Eight groups of clones were identified by their migration in DGGE gels. Representative clones from each of these groups were sequenced. Initially, 23 of the cloned 16S rRNA genes were sequenced. This demonstrated that each of the groups identified on the basis of their migration in DGGE gels was homogeneous. On this basis the sequence of the entire amplified 16S rRNA gene fragment (approximately 700 bp.) was determined for a representative clone from each of the groups, using the primer pC (5′-CTACGGGAGGCAGCAGTGGG-3′) (Edwards et al., 1989). These eight 16S rRNA sequences have been deposited in the GenBank database with accession nos. DQ288131–DQ288138. All sequencing was conducted using the DyeDeoxy chain termination method using a 3730 xl DNA analyzer (Applied Biosystems, Warrington, UK).

Phylogenetic distance analysis was conducted using the Jukes and Cantor (1969) correction for multiple substitutions at a single site and the neighbour-joining method (Saitou and Nei, 1987) as implemented in the TREECON package (van De Peer and De Wachter, 1994). Bootstrap resampling was conducted with 100 replicates. The analysis included 34 sequences and covered positions 100–202 and 221–722 (E. coli numbering). Comparison of the short sequences obtained from DGGE bands with the GenBank database using BLAST (Altschul et al., 1990), and with sequences obtained in this study, confirmed that all sequences represented Achromatium spp.

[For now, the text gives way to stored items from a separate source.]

-- ==== Sys2Proof/Laws/State.lean ====
section
/-!
SUPPORT. One lemma per field per named update of the state: what an update leaves alone, so that no later proof unfolds a record
update.
-/
namespace Sys2Proof.Machine

open Sys2Proof

/-! ### setReg -/

@[simp] theorem State.setReg_shape (s : State) (key : Nat) (v : Word64) : (s.setReg key v).shape = s.shape := (rfl)
@[simp] theorem State.setReg_stroke (s : State) (key : Nat) (v : Word64) : (s.setReg key v).stroke = s.stroke := (rfl)
@[simp] theorem State.setReg_cal (s : State) (key : Nat) (v : Word64) : (s.setReg key v).cal = s.cal := (rfl)
@[simp] theorem State.setReg_rings (s : State) (key : Nat) (v : Word64) : (s.setReg key v).rings = s.rings := (rfl)
@[simp] theorem State.setReg_cmds (s : State) (key : Nat) (v : Word64) : (s.setReg key v).cmds = s.cmds := (rfl)
@[simp] theorem State.setReg_fetches (s : State) (key : Nat) (v : Word64) : (s.setReg key v).fetches = s.fetches := (rfl)
@[simp] theorem State.setReg_rrLast (s : State) (key : Nat) (v : Word64) : (s.setReg key v).rrLast = s.rrLast := (rfl)
@[simp] theorem State.setReg_starts (s : State) (key : Nat) (v : Word64) : (s.setReg key v).starts = s.starts := (rfl)
@[simp] theorem State.setReg_fulLast (s : State) (key : Nat) (v : Word64) : (s.setReg key v).fulLast = s.fulLast := (rfl)
@[simp] theorem State.setReg_ctxs (s : State) (key : Nat) (v : Word64) : (s.setReg key v).ctxs = s.ctxs := (rfl)
@[simp] theorem State.setReg_parts (s : State) (key : Nat) (v : Word64) : (s.setReg key v).parts = s.parts := (rfl)
@[simp] theorem State.setReg_chans (s : State) (key : Nat) (v : Word64) : (s.setReg key v).chans = s.chans := (rfl)
@[simp] theorem State.setReg_stks (s : State) (key : Nat) (v : Word64) : (s.setReg key v).stks = s.stks := (rfl)
@[simp] theorem State.setReg_vcs (s : State) (key : Nat) (v : Word64) : (s.setReg key v).vcs = s.vcs := (rfl)
@[simp] theorem State.setReg_kvMoves (s : State) (key : Nat) (v : Word64) : (s.setReg key v).kvMoves = s.kvMoves := (rfl)
@[simp] theorem State.setReg_kvLimbo (s : State) (key : Nat) (v : Word64) : (s.setReg key v).kvLimbo = s.kvLimbo := (rfl)
@[simp] theorem State.setReg_kvParked (s : State) (key : Nat) (v : Word64) : (s.setReg key v).kvParked = s.kvParked := (rfl)
@[simp] theorem State.setReg_frames (s : State) (key : Nat) (v : Word64) : (s.setReg key v).frames = s.frames := (rfl)
@[simp] theorem State.setReg_trim (s : State) (key : Nat) (v : Word64) : (s.setReg key v).trim = s.trim := (rfl)
@[simp] theorem State.setReg_pkgOuts (s : State) (key : Nat) (v : Word64) : (s.setReg key v).pkgOuts = s.pkgOuts := (rfl)
@[simp] theorem State.setReg_failed (s : State) (key : Nat) (v : Word64) : (s.setReg key v).failed = s.failed := (rfl)
@[simp] theorem State.setReg_knownBad (s : State) (key : Nat) (v : Word64) : (s.setReg key v).knownBad = s.knownBad := (rfl)
@[simp] theorem State.setReg_nvmKnownBad (s : State) (key : Nat) (v : Word64) : (s.setReg key v).nvmKnownBad = s.nvmKnownBad := (rfl)
@[simp] theorem State.setReg_recalWindow (s : State) (key : Nat) (v : Word64) : (s.setReg key v).recalWindow = s.recalWindow := (rfl)
@[simp] theorem State.setReg_pwr (s : State) (key : Nat) (v : Word64) : (s.setReg key v).pwr = s.pwr := (rfl)
@[simp] theorem State.setReg_errs (s : State) (key : Nat) (v : Word64) : (s.setReg key v).errs = s.errs := (rfl)
@[simp] theorem State.setReg_mem (s : State) (key : Nat) (v : Word64) : (s.setReg key v).mem = s.mem := (rfl)
@[simp] theorem State.setReg_lost (s : State) (key : Nat) (v : Word64) : (s.setReg key v).lost = s.lost := (rfl)
@[simp] theorem State.setReg_zeroed (s : State) (key : Nat) (v : Word64) : (s.setReg key v).zeroed = s.zeroed := (rfl)
@[simp] theorem State.setReg_bad (s : State) (key : Nat) (v : Word64) : (s.setReg key v).bad = s.bad := (rfl)
@[simp] theorem State.setReg_weak (s : State) (key : Nat) (v : Word64) : (s.setReg key v).weak = s.weak := (rfl)
@[simp] theorem State.setReg_host (s : State) (key : Nat) (v : Word64) : (s.setReg key v).host = s.host := (rfl)
@[simp] theorem State.setReg_hostFaults (s : State) (key : Nat) (v : Word64) : (s.setReg key v).hostFaults = s.hostFaults := (rfl)
@[simp] theorem State.setReg_sec (s : State) (key : Nat) (v : Word64) : (s.setReg key v).sec = s.sec := (rfl)
@[simp] theorem State.setReg_hps (s : State) (key : Nat) (v : Word64) : (s.setReg key v).hps = s.hps := (rfl)
@[simp] theorem State.setReg_rwt (s : State) (key : Nat) (v : Word64) : (s.setReg key v).rwt = s.rwt := (rfl)
@[simp] theorem State.setReg_brim (s : State) (key : Nat) (v : Word64) : (s.setReg key v).brim = s.brim := (rfl)
@[simp] theorem State.setReg_tcs (s : State) (key : Nat) (v : Word64) : (s.setReg key v).tcs = s.tcs := (rfl)
@[simp] theorem State.setReg_pins (s : State) (key : Nat) (v : Word64) : (s.setReg key v).pins = s.pins := (rfl)
@[simp] theorem State.setReg_out (s : State) (key : Nat) (v : Word64) : (s.setReg key v).out = s.out := (rfl)
@[simp] theorem State.setReg_draws (s : State) (key : Nat) (v : Word64) : (s.setReg key v).draws = s.draws := (rfl)
@[simp] theorem State.setReg_pending (s : State) (key : Nat) (v : Word64) : (s.setReg key v).pending = s.pending := (rfl)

For analysis of Achromatium community DGGE profiles from the microcosms, the Bionumerics software package (Applied Maths, Austin, TX, USA) was used to produce a normalized composite gel with reference to markers included on the DGGE gels (van Verseveld and Röling, 2004). Band-matching data were exported to a Microsoft Excel spreadsheet for subsequent analysis. Primer 6 for Windows (Version 6.1.5, Primer-E Ltd, Plymouth, UK) was used to construct Bray-Curtis similarity matrices for non-metric multidimensional scaling (MDS) followed by analysis of similarities (ANOSIM) using band designation as variables of presence and absence (Clarke and Warwick, 2001).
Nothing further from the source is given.